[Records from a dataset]
--- --- ---
-- ==== Sys2Proof/Laws/State.lean ====
section
/-! SUPPORT. One lemma per field of the state per update of it, all true by rfl, so that no proof unfolds a
record update. -/

namespace Sys2Proof.Machine

open Sys2Proof

/-! ### begin -/

@[simp] theorem State.begin_acc (s : State) :
    s.begin.acc = s.acc := rfl

@[simp] theorem State.begin_lineT (s : State) :
    s.begin.lineT = s.lineT := rfl

@[simp] theorem State.begin_mq (s : State) :
    s.begin.mq = s.mq := rfl

@[simp] theorem State.begin_profile (s : State) :
    s.begin.profile = s.profile := rfl

@[simp] theorem State.begin_start (s : State) :
    s.begin.start = s.start := rfl

@[simp] theorem State.begin_nextQ (s : State) :
    s.begin.nextQ = s.nextQ := rfl

@[simp] theorem State.begin_pendV (s : State) :
    s.begin.pendV = s.pendV := rfl

@[simp] theorem State.begin_pend (s : State) :
    s.begin.pend = s.pend := rfl

@[simp] theorem State.begin_fpId (s : State) :
    s.begin.fpId = s.fpId := rfl

@[simp] theorem State.begin_fpLen (s : State) :
    s.begin.fpLen = s.fpLen := rfl

@[simp] theorem State.begin_cfg (s : State) :
    s.begin.cfg = s.cfg := rfl

@[simp] theorem State.begin_phase (s : State) :
    s.begin.phase = s.phase := rfl

@[simp] theorem State.begin_inbox (s : State) :
    s.begin.inbox = s.inbox := rfl

@[simp] theorem State.begin_out (s : State) :
    s.begin.out = ⟨.none, []⟩ := rfl

@[simp] theorem State.begin_freeCtr (s : State) :
    s.begin.freeCtr = s.freeCtr := rfl

/-! ### emit -/

@[simp] theorem State.emit_acc (s : State) (e : Event) :
    (s.emit e).acc = s.acc := rfl

@[simp] theorem State.emit_lineT (s : State) (e : Event) :
    (s.emit e).lineT = s.lineT := rfl

@[simp] theorem State.emit_mq (s : State) (e : Event) :
    (s.emit e).mq = s.mq := rfl

@[simp] theorem State.emit_profile (s : State) (e : Event) :
    (s.emit e).profile = s.profile := rfl

@[simp] theorem State.emit_start (s : State) (e : Event) :
    (s.emit e).start = s.start := rfl

@[simp] theorem State.emit_nextQ (s : State) (e : Event) :
    (s.emit e).nextQ = s.nextQ := rfl

@[simp] theorem State.emit_pendV (s : State) (e : Event) :
    (s.emit e).pendV = s.pendV := rfl

@[simp] theorem State.emit_pend (s : State) (e : Event) :
    (s.emit e).pend = s.pend := rfl

@[simp] theorem State.emit_fpId (s : State) (e : Event) :
    (s.emit e).fpId = s.fpId := rfl

@[simp] theorem State.emit_fpLen (s : State) (e : Event) :
    (s.emit e).fpLen = s.fpLen := rfl

@[simp] theorem State.emit_cfg (s : State) (e : Event) :
    (s.emit e).cfg = s.cfg := rfl

@[simp] theorem State.emit_phase (s : State) (e : Event) :
    (s.emit e).phase = s.phase := rfl

@[simp] theorem State.emit_inbox (s : State) (e : Event) :
    (s.emit e).inbox = s.inbox := rfl

@[simp] theorem State.emit_out (s : State) (e : Event) :
    (s.emit e).out = ⟨s.out.result, s.out.events ++ [e]⟩ := rfl

@[simp] theorem State.emit_freeCtr (s : State) (e : Event) :
    (s.emit e).freeCtr = s.freeCtr := rfl

/-! ### finish -/

@[simp] theorem State.finish_acc (s : State) (r : Result) :
    (s.finish r).acc = s.acc := rfl

@[simp] theorem State.finish_lineT (s : State) (r : Result) :
    (s.finish r).lineT = s.lineT := rfl

@[simp] theorem State.finish_mq (s : State) (r : Result) :
    (s.finish r).mq = s.mq := rfl

@[simp] theorem State.finish_profile (s : State) (r : Result) :
    (s.finish r).profile = s.profile := rfl

@[simp] theorem State.finish_start (s : State) (r : Result) :
    (s.finish r).start = s.start := rfl

@[simp] theorem State.finish_nextQ (s : State) (r : Result) :
    (s.finish r).nextQ = s.nextQ := rfl

@[simp] theorem State.finish_pendV (s : State) (r : Result) :
    (s.finish r).pendV = s.pendV := rfl

@[simp] theorem State.finish_pend (s : State) (r : Result) :
    (s.finish r).pend = s.pend := rfl

@[simp] theorem State.finish_fpId (s : State) (r : Result) :
    (s.finish r).fpId = s.fpId := rfl

@[simp] theorem State.finish_fpLen (s : State) (r : Result) :
    (s.finish r).fpLen = s.fpLen := rfl

@[simp] theorem State.finish_cfg (s : State) (r : Result) :
    (s.finish r).cfg = s.cfg := rfl

@[simp] theorem State.finish_phase (s : State) (r : Result) :
    (s.finish r).phase = s.phase := rfl

@[simp] theorem State.finish_inbox (s : State) (r : Result) :
    (s.finish r).inbox = s.inbox := rfl

@[simp] theorem State.finish_out (s : State) (r : Result) :
    (s.finish r).out = ⟨r, s.out.events⟩ := rfl

@[simp] theorem State.finish_freeCtr (s : State) (r : Result) :
    (s.finish r).freeCtr = s.freeCtr := rfl

/-! ### accAppend -/

@[simp] theorem State.accAppend_acc (s : State) (b : Bytes) :
    (s.accAppend b).acc = s.acc ++ b := rfl

@[simp] theorem State.accAppend_lineT (s : State) (b : Bytes) :
    (s.accAppend b).lineT = s.lineT := rfl

@[simp] theorem State.accAppend_mq (s : State) (b : Bytes) :
    (s.accAppend b).mq = s.mq := rfl

@[simp] theorem State.accAppend_profile (s : State) (b : Bytes) :
    (s.accAppend b).profile = s.profile := rfl

@[simp] theorem State.accAppend_start (s : State) (b : Bytes) :
    (s.accAppend b).start = s.start := rfl

@[simp] theorem State.accAppend_nextQ (s : State) (b : Bytes) :
    (s.accAppend b).nextQ = s.nextQ := rfl

@[simp] theorem State.accAppend_pendV (s : State) (b : Bytes) :
    (s.accAppend b).pendV = s.pendV := rfl

@[simp] theorem State.accAppend_pend (s : State) (b : Bytes) :
    (s.accAppend b).pend = s.pend := rfl

@[simp] theorem State.accAppend_fpId (s : State) (b : Bytes) :
    (s.accAppend b).fpId = s.fpId := rfl

@[simp] theorem State.accAppend_fpLen (s : State) (b : Bytes) :
    (s.accAppend b).fpLen = s.fpLen := rfl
--- --- ---
▶ [Work to be completed]:
Show a copy of each line from the records above in which the string "update" occurs.

▶ [Written reply]:
/-! SUPPORT. One lemma per field of the state per update of it, all true by rfl, so that no proof unfolds a
record update. -/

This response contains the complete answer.